There is a reason for the growing antagonism against liberty on campuses across the nation: Karl Marx didn’t believe in the power of ideas and neither do his Leftist worshippers. Marx, in his essay “The German Ideology,” claimed that “when reality is depicted, philosophy as an independent branch of knowledge loses its medium of existence:” Marx is an empiricist, and his claim (one that is itself, ironically, philosophical) is that only that which is material is real. Ideas, says Marx, are just the theories of the rich and powerful used to justify their power and to perpetuate (your) subjugation. Marx can’t prove that claim, because that requires philosophical argument, the very thing he eschews, but that doesn’t mean you can’t be convinced that Marx is right. Black Lives Matter protests demand, whereas MLK convinced and inspired: the world of MLK is one where words have power, the world of BLM is largely one where the only power is physical power. And so a vast majority of students on campuses today do, in fact, believe Marx is right: not because they have deeply wrestled with his assumptions and find them to be rigorous and compelling, but rather because they have been taught that power is the only reality. Seize the means, says Marx, and so we do.

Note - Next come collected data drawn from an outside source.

-- ==== Sys2Proof/Tests/Slice0.lean ====
section
/-! SUPPORT. The model's own tests: the well-formedness checks, decoded words, one-step tests from the vectors of
95_test_vectors.md, and for every statement with hypotheses a state and operands that meet them together. -/

namespace Sys2Proof.Tests

open Sys2Proof.Machine

/-! ### Small states -/

/-- The parameters of the programs of 95_test_vectors.md: `S = 4`, the other values those of this hardware. -/
def vectorParams : Params := { spacing := 4, txqDepth := 4, drainOnError := true, fallbackCksum := .implied }

/-- The DATA field whose first bytes are `l`. -/
def operands (l : List Byte) : Bytes 11 := padBytes 11 l

/-- A row of R93 with one command. -/
def rowOf (i : Instr) : Inputs := portRow (encode i)

/-- A row of R93 that offers the byte `b`. -/
def byteRow (b : Byte) : Inputs := rowOf (.rxByte b)

/-- A PFE in its reset state before the given input rows. -/
def fed (p : Params) (rows : List Inputs) : Engine p := { Engine.reset with env := rows }

/-- The reset state, its reader replaced, before the given input rows. -/
def reading (p : Params) (r : Reader) (rows : List Inputs) : Engine p := { fed p rows with rd := r }

/-- A queue entry with no DATA. -/
def entry (a : Byte) : TxEntry := { addr := a, len := 0, data := Vector.replicate 8 0 }

/-- A state with `n` queued frames before the given input rows. -/
def queued (p : Params) (n : Nat) (rows : List Inputs) : Engine p := { fed p rows with txq := List.replicate n (entry 0x05) }

/-- The same with the spacing counter at `c`. -/
def spaced (p : Params) (n c : Nat) (rows : List Inputs) : Engine p := { queued p n rows with spCnt := BitVec.ofNat _ c }

/-- The received frame of vector RD-1, waiting for the consumer. -/
def waitingFrame : RxFrame := { valid := true, addr := 0x01, len := 0, data := Vector.replicate 8 0 }

/-- A state in which that frame waits. -/
def pending (p : Params) (rows : List Inputs) : Engine p := { fed p rows with rxf := waitingFrame }

/-- This hardware in the given state: its parameters are `Config.params`, whose `S` no test can evaluate. -/
abbrev hw (s : Engine Config.params) : State := { toEngine := s }

/-- The reader in the middle of the frame `0F 05 01 01 EA 04`, in the given state. -/
def midFrame (st : RdState) : Reader :=
  { Reader.reset with state := st, addr := 0x05, len := 1, cnt := 1, data := #v[1, 0, 0, 0, 0, 0, 0, 0] }

/-! ### Well-formedness: each check refuses an ill-formed term -/

theorem test_wf_rsv67_refuses_other_opcodes :
    (Instr.rsv67 0x5 0 0 (operands [])).wellFormed = false ∧ (Instr.rsv67 0x8 0 0 (operands [])).wellFormed = false := by
  decide

theorem test_wf_rsv8f_refuses_lower_opcodes :
    (Instr.rsv8f 0x7 0 0 (operands [])).wellFormed = false ∧ (Instr.rsv8f 0x0 0 0 (operands [])).wellFormed = false := by
  decide

theorem test_wf_accepts_the_covered_opcodes :
    (Instr.rsv67 0x6 0 0 (operands [])).wellFormed = true ∧ (Instr.rsv67 0x7 0 0 (operands [])).wellFormed = true
      ∧ (Instr.rsv8f 0x8 0 0 (operands [])).wellFormed = true ∧ (Instr.rsv8f 0xF 0 0 (operands [])).wellFormed = true := by
  decide

/-! ### Decoding: every constructor by a word written out from R84, R85 and R88 -/

/-- `addr = 0x33`, `len = 5`, all data 09: the NOP of vector CT-2. -/
theorem test_decode_nop :
    decodeCommand 0x090909090909090909090905330 = .nop 0x33 0x05 #v[9, 9, 9, 9, 9, 9, 9, 9, 9, 9, 9] := by decide

/-- The word of vector CD-21. -/
theorem test_decode_build :
    decodeCommand 0x000000080706050403020108401 = .build 0x40 0x08 #v[1, 2, 3, 4, 5, 6, 7, 8, 0, 0, 0] := by decide

/-- The word of vector CD-25. -/
theorem test_decode_cksum :
    decodeCommand 0x000000000000000101050F04002 = .cksum 0x00 0x04 #v[0x0F, 5, 1, 1, 0, 0, 0, 0, 0, 0, 0] := by decide

/-- The second SEND of program P1. -/
theorem test_decode_send :
    decodeCommand 0x000000000000000000341202063 = .send 0x06 0x02 #v[0x12, 0x34, 0, 0, 0, 0, 0, 0, 0, 0, 0] := by decide

/-- The CLRST 0x08 of program P3. -/
theorem test_decode_clrst :
    decodeCommand 0x000000000000000000000800004 = .clrst 0x00 0x00 #v[8, 0, 0, 0, 0, 0, 0, 0, 0, 0, 0] := by decide

/-- `op = 0101`, the last data byte 80. -/
theorem test_decode_rsv5 :
    decodeCommand 0x800000000000000000000000005 = .rsv5 0x00 0x00 #v[0, 0, 0, 0, 0, 0, 0, 0, 0, 0, 0x80] := by decide

/-- `op = 0110` and `op = 0111`. -/
theorem test_decode_rsv67 :
    decodeCommand 0x000000000000000000000000FF6 = .rsv67 0x6 0xFF 0x00 #v[0, 0, 0, 0, 0, 0, 0, 0, 0, 0, 0]
      ∧ decodeCommand 0x0000000000000000000000FF007 = .rsv67 0x7 0x00 0xFF #v[0, 0, 0, 0, 0, 0, 0, 0, 0, 0, 0] := by decide

/-- The word of vector CT-8, and `op = 1000`. -/
theorem test_decode_rsv8f :
    decodeCommand 0x00000000000000000000000000A = .rsv8f 0xA 0x00 0x00 #v[0, 0, 0, 0, 0, 0, 0, 0, 0, 0, 0]
      ∧ decodeCommand 0x000000000000000000000000008 = .rsv8f 0x8 0x00 0x00 #v[0, 0, 0, 0, 0, 0, 0, 0, 0, 0, 0] := by decide

/-- Bit 10 is 1: `rx_err` wins whatever the other bits are. -/
theorem test_decode_rxErr :
    decodeReceive 0b11110100101 = .rxErr 0xA5 true true ∧ decodeReceive 0b10000000000 = .rxErr 0x00 false false := by decide

/-- Bits 10:9 are 01. -/
theorem test_decode_rxEos :
    decodeReceive 0b01100001111 = .rxEos 0x0F true ∧ decodeReceive 0b01000000000 = .rxEos 0x00 false := by decide

/-- Bits 10:8 are 001. -/
theorem test_decode_rxByte :
    decodeReceive 0b00111101010 = .rxByte 0xEA ∧ decodeReceive 0b00100000100 = .rxByte 0x04 := by decide

/-- Bits 10:8 are 000. -/
theorem test_decode_rxIdle :
    decodeReceive 0b00000000000 = .rxIdle 0x00 ∧ decodeReceive 0b00011111111 = .rxIdle 0xFF := by decide

theorem test_decode_bytes_rejects_by_name :
    decode .receive [0x0F] = .error .wrongLength ∧ decode .receive [0x0F, 0x08] = .error .paddingNotZero
      ∧ decode .command [0x00, 0x00] = .error .wrongLength := by decide

theorem test_decodeTableWord :
    decodeTableWord 8 0x05 = some (.rsv5 0 0 (operands [])) ∧ decodeTableWord 16 0x10F = some (.rxByte 0x0F) := by decide

/-! ### One step of each instruction, from the vectors -/

/-- `res_op`, `res_code`, `res_cks`, `res_frame[0..res_flen)` and the sticky bits. -/
structure Shown where
  op : BitVec 4
  code : BitVec 2
  cks : Byte
  frame : List Byte
  st : BitVec 8
  deriving DecidableEq, Repr

/-- What one cycle from reset with the command `i` presented leaves. -/
def resultOf (i : Instr) : Option Shown :=
  match step (hw (fed _ [rowOf i])) with
  | .next t => some ⟨t.res.op, t.res.code.code, t.res.cks, t.res.frame.toList.take t.res.flen.toNat, t.st⟩
  | _ => none

/-- CT-1. -/
theorem test_nop : resultOf (.nop 0x33 0x05 (operands [9, 9])) = some ⟨0x0, 0, 0x00, [], 0x00⟩ := by decide

/-- CD-19 and CD-20. -/
theorem test_build :
    resultOf (.build 0x05 0x01 (operands [1])) = some ⟨0x1, 0, 0xEA, [0x0F, 5, 1, 1, 0xEA, 4], 0x00⟩
      ∧ resultOf (.build 0xF1 0x00 (operands [])) = some ⟨0x1, 0, 0x00, [0x0F, 0xF1, 0, 0, 4], 0x00⟩ := by decide

/-- CD-22. -/
theorem test_build_length_9 :
    resultOf (.build 0x05 0x09 (Vector.replicate 11 1)) = some ⟨0x1, 1, 0x00, [], 0x80⟩ := by decide

/-- CD-25 and CD-26. -/
theorem test_cksum :
    resultOf (.cksum 0x00 0x04 (operands [0x0F, 5, 1, 1])) = some ⟨0x2, 0, 0xEA, [], 0x00⟩
      ∧ resultOf (.cksum 0x00 0x0B (Vector.replicate 11 0xFF)) = some ⟨0x2, 0, 0x0B, [], 0x00⟩ := by decide

/-- CD-27. -/
theorem test_cksum_length_12 :
    resultOf (.cksum 0x00 0x0C (Vector.replicate 11 0xFF)) = some ⟨0x2, 2, 0x00, [], 0x80⟩ := by decide

/-- SS-1: the frame is queued. -/
theorem test_send :
    resultOf (.send 0x05 0x01 (operands [1])) = some ⟨0x3, 0, 0xEA, [0x0F, 5, 1, 1, 0xEA, 4], 0x00⟩
      ∧ ((advance (fed vectorParams [rowOf (.send 0x05 0x01 (operands [1]))])).txq.map TxEntry.frame)
          = [[0x0F, 5, 1, 1, 0xEA, 4]] := by decide

/-- SS-10: a SEND presented to a full queue is held, although the pop of the same cycle frees an entry. -/
theorem test_send_full :
    let s := queued vectorParams 4 [rowOf (.send 0x05 0x00 (operands []))]
    (outputsWith s.now s).cmdReady = false ∧ (advance s).txq.length = 3
      ∧ (advance s).res.valid = false := by decide

/-- CT-6: the last cycle, `CLRST 0x01` at `st = 0x07`. -/
theorem test_clrst :
    (advance { fed vectorParams [rowOf (.clrst 0 0 (operands [0x01]))] with st := 0x07 }).st = 0x06 := by decide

To the precise extent that students have been born and raised in the milieu of cultural marxism, those students aren’t interested in dialogue and argument: they don’t champion free speech as the tried-and-trued method for changing minds. In other words, today’s liberal students aren’t actually interested in being liberal. It’s classical liberalism, the child of Enlightenment liberals like Voltaire, that tells us that the free play of ideas can lead to human flourishing. The founding of America surely rested on that liberalism. What was the process of drafting the Constitution if not a long, wearisome debate on what forms of government our new nation should take? What are The Federalist Papers if not Hamilton, Madison, and Jay trying to convince the fledgling nation of the merits of a strong executive branch by means of polished argumentation? Liberal students of today have been taught that liberalism is a lie, that the only reality is power, that the best way to overcome a commentator who says things you don’t like is to drown out his voice or fight him with fists rather than words.
The Athenians killed Socrates but we still read his philosophy today. As that great liberal comic book writer Alan Moore shows us in “V for Vendetta,” you can kill a man but an idea can live forever. I mention Moore because he helps us formulate a response to cultural marxism. The contemporary conundrum is, how do you talk to a student who doesn’t believe in talking? Marx said all art is false consciousness produced by the bourgeoisie: but even if we believe him (and I’m not convinced most of us do), we still go to see “Wonder Woman” in the theaters. Art, then, might very well become the last bastion of liberty, the last place we can defend ideas against the maxims of those who believe only in power. But however we go about convincing others that cultural marxism is a lie, it is important that we do indeed expose that lie. There might be steep costs in making that argument to an increasingly angry populace, but we must have courage, for what we are arguing for is nothing less than the preservation of our increasingly fragile liberal democracy. Let us not succumb to cultural marxism: we are Americans, after all, and the very existence of our nation is a reminder that ideas have consequences, and reasoned speech really can change the world.